**Brief**
Your answer is the line containing "namespace Sys2Proof" plus every line after it to the end of the data below, transcribed exactly and with nothing else.

**Data**
-*-*-

-- ==== Sys2Proof/WellFormed.lean ====
section
/-!
DEFINITION. Which instructions have a word of their own. Every 4-bit register field is valid (R74) and every immediate
fits its field by its type (R73), so the one check is that `sys` does not claim the words of `clear` and `ret` (R76).
-/

namespace Sys2Proof

/-- `sys` is 0NNN "when w is neither 0x00E0 nor 0x00EE" (R76); every other instruction is well formed as it is typed. -/
def Instr.wellFormed : Instr → Bool
  | .sys nnn => nnn != 0x0E0 && nnn != 0x0EE
  | .clear | .ret | .jump _ | .call _ | .skipEqImm _ _ | .skipNeImm _ _ | .skipEqReg _ _ | .setImm _ _ | .addImm _ _
  | .aluCopy _ _ | .aluOr _ _ | .aluAnd _ _ | .aluXor _ _ | .aluAdd _ _ | .aluSub _ _ | .aluShr _ _ | .aluSubn _ _
  | .aluShl _ _ | .skipNeReg _ _ | .setIndex _ | .jumpOffset _ | .random _ _ | .draw _ _ _ | .skipKeyDown _
  | .skipKeyUp _ | .getDelay _ | .getKeyBlocking _ | .setDelay _ | .setSound _ | .addToIndex _ | .fontChar _ | .bcd _
  | .storeRegs _ | .loadRegs _ => true

end Sys2Proof
end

-*-*-

**Solution below**
namespace Sys2Proof

/-- `sys` is 0NNN "when w is neither 0x00E0 nor 0x00EE" (R76); every other instruction is well formed as it is typed. -/
def Instr.wellFormed : Instr → Bool
  | .sys nnn => nnn != 0x0E0 && nnn != 0x0EE
  | .clear | .ret | .jump _ | .call _ | .skipEqImm _ _ | .skipNeImm _ _ | .skipEqReg _ _ | .setImm _ _ | .addImm _ _
  | .aluCopy _ _ | .aluOr _ _ | .aluAnd _ _ | .aluXor _ _ | .aluAdd _ _ | .aluSub _ _ | .aluShr _ _ | .aluSubn _ _
  | .aluShl _ _ | .skipNeReg _ _ | .setIndex _ | .jumpOffset _ | .random _ _ | .draw _ _ _ | .skipKeyDown _
  | .skipKeyUp _ | .getDelay _ | .getKeyBlocking _ | .setDelay _ | .setSound _ | .addToIndex _ | .fontChar _ | .bcd _
  | .storeRegs _ | .loadRegs _ => true

end Sys2Proof
end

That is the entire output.